Wenchen Fan resolved SPARK-20244.
---------------------------------
       Resolution: Fixed
    Fix Version/s: 2.2.0

> Incorrect input size in UI with pyspark
> ---------------------------------------
>
>                 Key: SPARK-20244
>                 URL: https://issues.apache.org/jira/browse/SPARK-20244
>             Project: Spark
>          Issue Type: Bug
>          Components: Web UI
>    Affects Versions: 2.0.0, 2.1.0
>            Reporter: Artur Sukhenko
>            Assignee: Saisai Shao
>            Priority: Minor
>             Fix For: 2.2.0
>
>         Attachments: pyspark_incorrect_inputsize.png, sparkshell_correct_inputsize.png
>
>
> In Spark UI (Details for Stage) Input Size is  64.0 KB when running in PySparkShell. 

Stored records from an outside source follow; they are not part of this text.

/-! ### Writing a block -/

/-- What writing the words `vs` at `as` did, from `s` to `t`. -/
structure Wrote (as : List Int) (vs : List Word) (s t : State) : Prop where
  params : t.params = s.params
  regs : t.regs = s.regs
  ir : t.ir = s.ir
  ops : t.ops = s.ops
  ia : t.ia = s.ia
  rs : t.rs = s.rs
  waiting : t.waiting = s.waiting
  handles : t.handles = s.handles
  host : t.host = s.host
  cap : t.cap = s.capAfter as
  others : ∀ a, a ∉ as → t.cell a = s.cell a
  stored : ∀ i (h : i < as.length) (h' : i < vs.length), t.cell as[i] = vs[i]
  anns : ∀ a, a ∉ as → t.annotationAt a = s.annotationAt a
  events : t.events = s.events ++ as.map fun a => .mem a.toNat (s.cell a)

theorem admits_congr {s t : State} (hp : t.params = s.params) (hc : t.cap = s.cap) (as : List Int) :
    t.admits as = s.admits as := by
  simp [State.admits, hp, hc]

theorem capAfter_congr {s t : State} (hp : t.params = s.params) (hc : t.cap = s.cap) (as : List Int) :
    t.capAfter as = s.capAfter as := by
  simp [State.capAfter, hp, hc]

/-- One write of a block, with its annotation. -/
def writtenWith (a : Int) (v : Word) (text : Option AnnText) (s : State) : State :=
  match text with
  | some x => annotate a x (written a v s)
  | none => written a v s

theorem writtenWith_events {s : State} {a : Int} (v : Word) (x : Option AnnText) (h : s.admitsAddr a = true) :
    (writtenWith a v x s).events = s.events ++ [.mem a.toNat (s.cell a)] := by
  cases x <;> simp [writtenWith, written_events v h]

theorem writtenWith_cell {s : State} {a : Int} (v : Word) (x : Option AnnText) (h : s.admitsAddr a = true) (b : Int) :
    (writtenWith a v x s).cell b = if b = a then v else s.cell b := by
  cases x <;> simp [writtenWith, written_cell v h]

theorem writtenWith_annotationAt_ne {s : State} {a b : Int} (v : Word) (x : Option AnnText)
    (h : s.admitsAddr a = true) (hb : b ≠ a) : (writtenWith a v x s).annotationAt b = s.annotationAt b := by
  have h0 := ((admitsAddr_iff s a).1 h).1
  cases x with
  | none => simp [writtenWith]
  | some x => rw [writtenWith, annotate_annotationAt_ne x h0 hb, written_annotationAt]

@[simp] theorem writtenWith_params (a : Int) (v : Word) (x : Option AnnText) (s : State) :
    (writtenWith a v x s).params = s.params := by cases x <;> simp [writtenWith]
@[simp] theorem writtenWith_regs (a : Int) (v : Word) (x : Option AnnText) (s : State) :
    (writtenWith a v x s).regs = s.regs := by cases x <;> simp [writtenWith]
@[simp] theorem writtenWith_ir (a : Int) (v : Word) (x : Option AnnText) (s : State) :
    (writtenWith a v x s).ir = s.ir := by cases x <;> simp [writtenWith]
@[simp] theorem writtenWith_ops (a : Int) (v : Word) (x : Option AnnText) (s : State) :
    (writtenWith a v x s).ops = s.ops := by cases x <;> simp [writtenWith]
@[simp] theorem writtenWith_ia (a : Int) (v : Word) (x : Option AnnText) (s : State) :
    (writtenWith a v x s).ia = s.ia := by cases x <;> simp [writtenWith]
@[simp] theorem writtenWith_rs (a : Int) (v : Word) (x : Option AnnText) (s : State) :
    (writtenWith a v x s).rs = s.rs := by cases x <;> simp [writtenWith]
@[simp] theorem writtenWith_waiting (a : Int) (v : Word) (x : Option AnnText) (s : State) :
    (writtenWith a v x s).waiting = s.waiting := by cases x <;> simp [writtenWith]
@[simp] theorem writtenWith_handles (a : Int) (v : Word) (x : Option AnnText) (s : State) :
    (writtenWith a v x s).handles = s.handles := by cases x <;> simp [writtenWith]
@[simp] theorem writtenWith_host (a : Int) (v : Word) (x : Option AnnText) (s : State) :
    (writtenWith a v x s).host = s.host := by cases x <;> simp [writtenWith]
@[simp] theorem writtenWith_cap (a : Int) (v : Word) (x : Option AnnText) (s : State) :
    (writtenWith a v x s).cap = (touch a s).cap := by cases x <;> simp [writtenWith]

/-- Writing a block where no access is refused and the cells are distinct. -/
theorem writeBlock_wrote {b stride : Int} {x : Option AnnText} {vs : List Word} {s : State}
    (h : s.admits (blockAddrs b stride vs.length) = true) (hd : (blockAddrs b stride vs.length).Nodup) :
    ∃ t, writeBlock b stride x vs s = .done () t ∧ Wrote (blockAddrs b stride vs.length) vs s t := by
  induction vs generalizing b s with
  | nil => exact ⟨s, rfl, by constructor <;> simp⟩
  | cons v vs ih =>
    rw [List.length_cons, blockAddrs_succ] at h hd ⊢
    rw [admits_cons, Bool.and_eq_true] at h
    obtain ⟨ha, hr⟩ := h
    obtain ⟨hn, hd⟩ := List.nodup_cons.1 hd
    have hw : writeBlock b stride x (v :: vs) s = writeBlock (b + stride) stride x vs (writtenWith (addr b) v x s) := by
      rw [writeBlock, memWrite_eq v ha, bind_done]; cases x <;> rfl
    have hp : (writtenWith (addr b) v x s).params = (touch (addr b) s).params := by simp
    have hc : (writtenWith (addr b) v x s).cap = (touch (addr b) s).cap := by simp
    obtain ⟨t, ht, w⟩ := ih (s := writtenWith (addr b) v x s) (by rw [admits_congr hp hc]; exact hr) hd
    refine ⟨t, hw.trans ht, ?_⟩
    have hcell := writtenWith_cell v x ha
    constructor
    case params => rw [w.params, writtenWith_params]
    case regs => rw [w.regs, writtenWith_regs]
    case ir => rw [w.ir, writtenWith_ir]
    case ops => rw [w.ops, writtenWith_ops]
    case ia => rw [w.ia, writtenWith_ia]
    case rs => rw [w.rs, writtenWith_rs]
    case waiting => rw [w.waiting, writtenWith_waiting]
    case handles => rw [w.handles, writtenWith_handles]
    case host => rw [w.host, writtenWith_host]
    case cap => rw [w.cap, capAfter_congr hp hc, capAfter_cons]
    case others =>
      intro a ha'
      rw [List.mem_cons, not_or] at ha'
      rw [w.others a ha'.2, hcell, if_neg ha'.1]
    case stored =>
      intro i hi hi'
      cases i with
      | zero =>
        simp only [List.getElem_cons_zero]
        rw [w.others _ hn, hcell, if_pos rfl]
      | succ i =>
        simp only [List.getElem_cons_succ]
        exact w.stored i (by simpa using hi) (by simpa using hi')
    case anns =>
      intro a ha'
      rw [List.mem_cons, not_or] at ha'
      rw [w.anns a ha'.2, writtenWith_annotationAt_ne v x ha ha'.1]
    case events =>
      rw [w.events, writtenWith_events v x ha, List.append_assoc, List.map_cons]
      congr 1
      rw [List.singleton_append]
      congr 1
      refine List.map_congr_left fun a ha' => ?_
      rw [hcell, if_neg (fun h : a = addr b => hn (h ▸ ha'))]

> Also it is incorrect in Tasks table:
> 64.0 KB / 132120575 in pyspark
> 252.0 MB / 132120575 in spark-shell
> I will attach screenshots.
> Reproduce steps:
> Run this  to generate big file (press Ctrl+C after 5-6 seconds)
> $ yes > /tmp/yes.txt
> $ hadoop fs -copyFromLocal /tmp/yes.txt /tmp/
> $ ./bin/pyspark
> {code}
> Python 2.7.5 (default, Nov  6 2016, 00:28:07) 

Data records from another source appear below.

theorem loadMulti_eq_copyBlock {n : Word} (hn : 0 ≤ sint n) (b stride : Int) (m : Mnemonic) (s : State) :
    loadMulti b stride n m s =
      copyBlock b stride (sint (s.reg .sp) + s.dir) (word (sint (s.reg .sp) + sint n * s.dir)) (sint n).toNat m s := by
  unfold loadMulti copyBlock
  rcases readBlock_cases b stride (sint n).toNat s with h | ⟨t, h⟩
  · simp [h, putBlock, Int.toNat_of_nonneg hn]
  · rw [h, bind_stopped, bind_stopped]

theorem storeMulti_eq_copyBlock (b : Int) (n : Word) (m : Mnemonic) (s : State) :
    storeMulti b n m s =
      copyBlock (sint (s.reg .sp) - (sint n - 1) * s.dir) s.dir b (word (sint (s.reg .sp) - sint n * s.dir))
        (sint n).toNat m s := by
  unfold storeMulti copyBlock takeBlock
  rcases readBlock_cases (sint (s.reg .sp) - (sint n - 1) * s.dir) s.dir (sint n).toNat s with h | ⟨t, h⟩
  · simp [h]
  · simp [h]

/-! ### A copy after a read phase -/

theorem take_blockAddrs (b stride : Int) {j n : Nat} (h : j ≤ n) :
    (blockAddrs b stride n).take j = blockAddrs b stride j := by
  rw [blockAddrs, ← List.map_take, List.take_range, min_eq_left h, blockAddrs]

section
variable {q sp : Word} {as : List Int} {evs : List ChangeEvent} {s t : State} {src stride dst : Int} {m : Mnemonic}

/-- The copied words stand in the cells written, as they were before. -/
theorem BlockStored.copied {n : Nat} {step : Int}
    (w : BlockStored q as (blockAddrs dst step n) ((blockAddrs src stride n).map s.cell) evs s t) {j : Nat}
    (hj : j < n) : t.cell (addr (dst + j * step)) = s.cell (addr (src + j * stride)) := by
  have hstored := w.stored j (by simpa using hj) (by simpa using hj)
  rwa [List.getElem_map, getElem_blockAddrs, getElem_blockAddrs] at hstored

/-- The words read, SP moved, and the words not yet written. -/
theorem ReadPhase.blockRead (p : ReadPhase q as evs s t) {n : Nat}
    (h : s.admits (as ++ blockAddrs src stride n) = true) :
    ∃ u, copyBlock src stride dst sp n m t =
        writeBlock dst s.dir (some (.copied m)) ((blockAddrs src stride n).map s.cell) u ∧
      ReadPhase sp (as ++ blockAddrs src stride n) (evs ++ [.reg .sp q sp]) s u :=
  ⟨_, by rw [copyBlock, readBlock_eq (p.admits h), bind_done, p.cells, p.dir], (p.touchAll _).setSp sp⟩

theorem ReadPhase.copyBlock (p : ReadPhase q as evs s t) {n : Nat} (hn : n ≤ 2 ^ 32)
    (h : s.admits (as ++ blockAddrs src stride n ++ blockAddrs dst s.dir n) = true) :
    ∃ u, copyBlock src stride dst sp n m t = .done () u ∧
      BlockStored sp (as ++ blockAddrs src stride n) (blockAddrs dst s.dir n) ((blockAddrs src stride n).map s.cell)
        (evs ++ [.reg .sp q sp]) s u := by
  obtain ⟨v, hv, p'⟩ := p.blockRead (dst := dst) (sp := sp) (m := m) (admits_of_append h)
  have hlength : ((blockAddrs src stride n).map s.cell).length = n := by simp
  obtain ⟨u, hu, w⟩ := writeBlock_wrote (b := dst) (stride := s.dir) (x := some (.copied m))
    (vs := (blockAddrs src stride n).map s.cell) (s := v) (by rw [hlength]; exact p'.admits h)
    (by rw [hlength]; exact blockAddrs_nodup (dir_eq _) hn)
  rw [hlength] at w
  exact ⟨u, hv.trans hu, p'.wrote w⟩

/-- Where the read of word `j` is refused, the copy stops in the read phase. -/
theorem ReadPhase.copyBlock_readRefused (p : ReadPhase q as evs s t) {j n : Nat} (hj : j < n)
    (h : s.admits (as ++ blockAddrs src stride j) = true)
    (hr : s.admits (as ++ blockAddrs src stride j ++ [addr (src + j * stride)]) = false) :
    ∃ u, Machine.copyBlock src stride dst sp n m t = raise (.addressFault (addr (src + j * stride)) s.ia) u ∧
      ReadPhase q (as ++ blockAddrs src stride j) evs s u := by
  have p' := p.touchAll (blockAddrs src stride j)
  refine ⟨_, ?_, p'⟩
  rw [Machine.copyBlock, readBlock_refused hj (p.admits h) (p'.refused h hr), bind_raise, p.unchanged.ia]

/-- Where the write of word `j` is refused, the words before it are copied. -/
theorem ReadPhase.copyBlock_writeRefused (p : ReadPhase q as evs s t) {j n : Nat} (hj : j < n) (hn : n ≤ 2 ^ 32)
    (h : s.admits (as ++ blockAddrs src stride n ++ blockAddrs dst s.dir j) = true)
    (hr : s.admits (as ++ blockAddrs src stride n ++ blockAddrs dst s.dir j ++ [addr (dst + j * s.dir)]) = false) :
    ∃ u, Machine.copyBlock src stride dst sp n m t = raise (.addressFault (addr (dst + j * s.dir)) s.ia) u ∧
      BlockStored sp (as ++ blockAddrs src stride n) (blockAddrs dst s.dir j) ((blockAddrs src stride j).map s.cell)
        (evs ++ [.reg .sp q sp]) s u := by
  obtain ⟨v, hv, p'⟩ := p.blockRead (dst := dst) (sp := sp) (m := m) (admits_of_append h)
  obtain ⟨u, hu, w⟩ := writeBlock_refused (b := dst) (stride := s.dir) (x := some (.copied m))
    (vs := (blockAddrs src stride n).map s.cell) (s := v) (by simpa using hj) (p'.admits h)
    (blockAddrs_nodup (dir_eq _) (by omega)) ((p'.touchAll _).refused h hr)
  rw [← List.map_take, take_blockAddrs src stride hj.le] at w
  exact ⟨u, by rw [hv, hu, p'.unchanged.ia], p'.wrote w⟩

end

/-! ### The instructions that copy a block -/

/-- For a count of at least 0 the instruction goes on, after a pop if `popped`, with `rest`, which may look back at the
state before the pop. -/
def StartsBlock (i : Instr) (popped : Bool) (n : Word) (rest : State → State → Res Unit) : Prop :=
  ∀ s : State, 0 ≤ sint n → s.admits (popAccess popped s) = true →
    ∃ t, ReadPhase (spAfterPop popped s) (popAccess popped s) (popEvents popped s) s t ∧
      exec i s = (rest s t).outcome

/-- The same, where the rest is a copy; all it copies from and to is said of the state before the pop. -/
def CopiesBlock (i : Instr) (popped : Bool) (src stride dst : State → Int) (sp : State → Word) (n : Word)
    (m : Mnemonic) : Prop :=
  StartsBlock i popped n fun s t => copyBlock (src s) (stride s) (dst s) (sp s) (sint n).toNat m t

section
variable {i : Instr} {n : Word} {popped : Bool} {m : Mnemonic}

theorem startsBlock_of_exec {rest : State → State → Res Unit}
    (hexec : ∀ s, exec i s = ((checkCount 0 n s).bind fun _ u => rest u u).outcome) : StartsBlock i false n rest :=
  fun s hn _ => ⟨s, .start s, by rw [hexec, checkCount_ok s hn, bind_done]⟩

theorem startsBlock_of_exec_pop {next : Word → State → Res Unit} {rest : State → State → Res Unit}
    (hexec : ∀ s, exec i s = ((checkCount 0 n s).bind fun _ u => (pop u).bind next).outcome)
    (hrest : ∀ s t, t.dir = s.dir → next (s.cell (topAddr s)) t = rest s t) : StartsBlock i true n rest := by
  intro s hn h
  obtain ⟨t, ht, p⟩ := pop_readPhase h
  exact ⟨t, p, by rw [hexec, checkCount_ok s hn, bind_done, ht, bind_done, hrest s t p.dir]⟩

/-- The rest may be written in any way that agrees where SP and the direction are as after the pop. -/
theorem StartsBlock.congr {rest rest' : State → State → Res Unit} (h : StartsBlock i popped n rest)
    (hrest : ∀ s t, 0 ≤ sint n → t.reg .sp = spAfterPop popped s → t.dir = s.dir → rest s t = rest' s t) :
    StartsBlock i popped n rest' := by
  intro s hn hadm
  obtain ⟨t, p, hexec⟩ := h s hn hadm
  exact ⟨t, p, hrest s t hn p.sp p.dir ▸ hexec⟩

theorem StartsBlock.loads {base stride : State → Int}
    (h : StartsBlock i popped n fun s t => loadMulti (base s) (stride s) n m t) :
    CopiesBlock i popped base stride (fun s => sint (spAfterPop popped s) + s.dir)
      (fun s => word (sint (spAfterPop popped s) + sint n * s.dir)) n m :=
  h.congr fun _ _ hn hsp hdir => by rw [loadMulti_eq_copyBlock hn, hsp, hdir]

theorem StartsBlock.stores {base : State → Int} (h : StartsBlock i popped n fun s t => storeMulti (base s) n m t) :
    CopiesBlock i popped (fun s => sint (spAfterPop popped s) - (sint n - 1) * s.dir) State.dir base
      (fun s => word (sint (spAfterPop popped s) - sint n * s.dir)) n m :=
  h.congr fun _ _ _ hsp hdir => by rw [storeMulti_eq_copyBlock, hsp, hdir]

variable {src stride dst : State → Int} {sp : State → Word}

/-- The copy where no access is refused. -/
theorem CopiesBlock.copies (c : CopiesBlock i popped src stride dst sp n m) {s : State} (hn : 0 ≤ sint n)
    (h : s.admits (popAccess popped s ++ blockAddrs (src s) (stride s) (sint n).toNat ++
      blockAddrs (dst s) s.dir (sint n).toNat) = true) :
    ∃ u, exec i s = .next u ∧
      BlockStored (sp s) (popAccess popped s ++ blockAddrs (src s) (stride s) (sint n).toNat)
        (blockAddrs (dst s) s.dir (sint n).toNat) ((blockAddrs (src s) (stride s) (sint n).toNat).map s.cell)
        (popEvents popped s ++ [.reg .sp (spAfterPop popped s) (sp s)]) s u := by
  have hrange := sint_range n
  obtain ⟨t, p, hexec⟩ := c s hn (admits_of_append (admits_of_append h))
  obtain ⟨u, hu, w⟩ := p.copyBlock (sp := sp s) (m := m) (by omega) h
  exact ⟨u, hexec.trans (congrArg Res.outcome hu), w⟩

/-- A refused read: no word is written, and SP is as after the pop (60_exceptions.md R196). -/
theorem CopiesBlock.readStops (c : CopiesBlock i popped src stride dst sp n m) :
    BlockReadStops i popped src stride n := by
  intro s j hj h hr
  obtain ⟨t, p, hexec⟩ := c s (by omega) (admits_of_append h)
  obtain ⟨u, hu, p'⟩ := p.copyBlock_readRefused (dst := dst s) (sp := sp s) (m := m) hj h hr
  exact ⟨_, hexec.trans (congrArg Res.outcome hu), faultTaken_of_unchanged p'.unchanged, p'.sp, p'.cap, p'.events⟩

> [GCC 4.8.5 20150623 (Red Hat 4.8.5-11)] on linux2
> Type "help", "copyright", "credits" or "license" for more information.

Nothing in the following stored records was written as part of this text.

-- ==== Sys2Proof/Machine/Fields.lean ====
section
/-! DEFINITION. The names of the registers, of their fields and of the counters, as the register tables of the chapters give
them: `R.X` is an address, `F.X_FIELD` a field of register X, `C.X` the address of a counter. Rows of an indexed register take
the index; the registers 0x000 to 0x07F of ENG and FLT_LOG_DATA, of which each engine has its own (15, Table 15-11; 16, Table
16-9), take the engine. -/

namespace Sys2Proof.Machine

> Setting default log level to "WARN".
> To adjust logging level use sc.setLogLevel(newLevel). For SparkR, use setLogLevel(newLevel).
> Welcome to
>       ____              __
>      / __/__  ___ _____/ /__
>     _\ \/ _ \/ _ `/ __/  '_/
>    /__ / .__/\_,_/_/ /_/\_\   version 2.1.0
>       /_/
> Using Python version 2.7.5 (default, Nov  6 2016 00:28:07)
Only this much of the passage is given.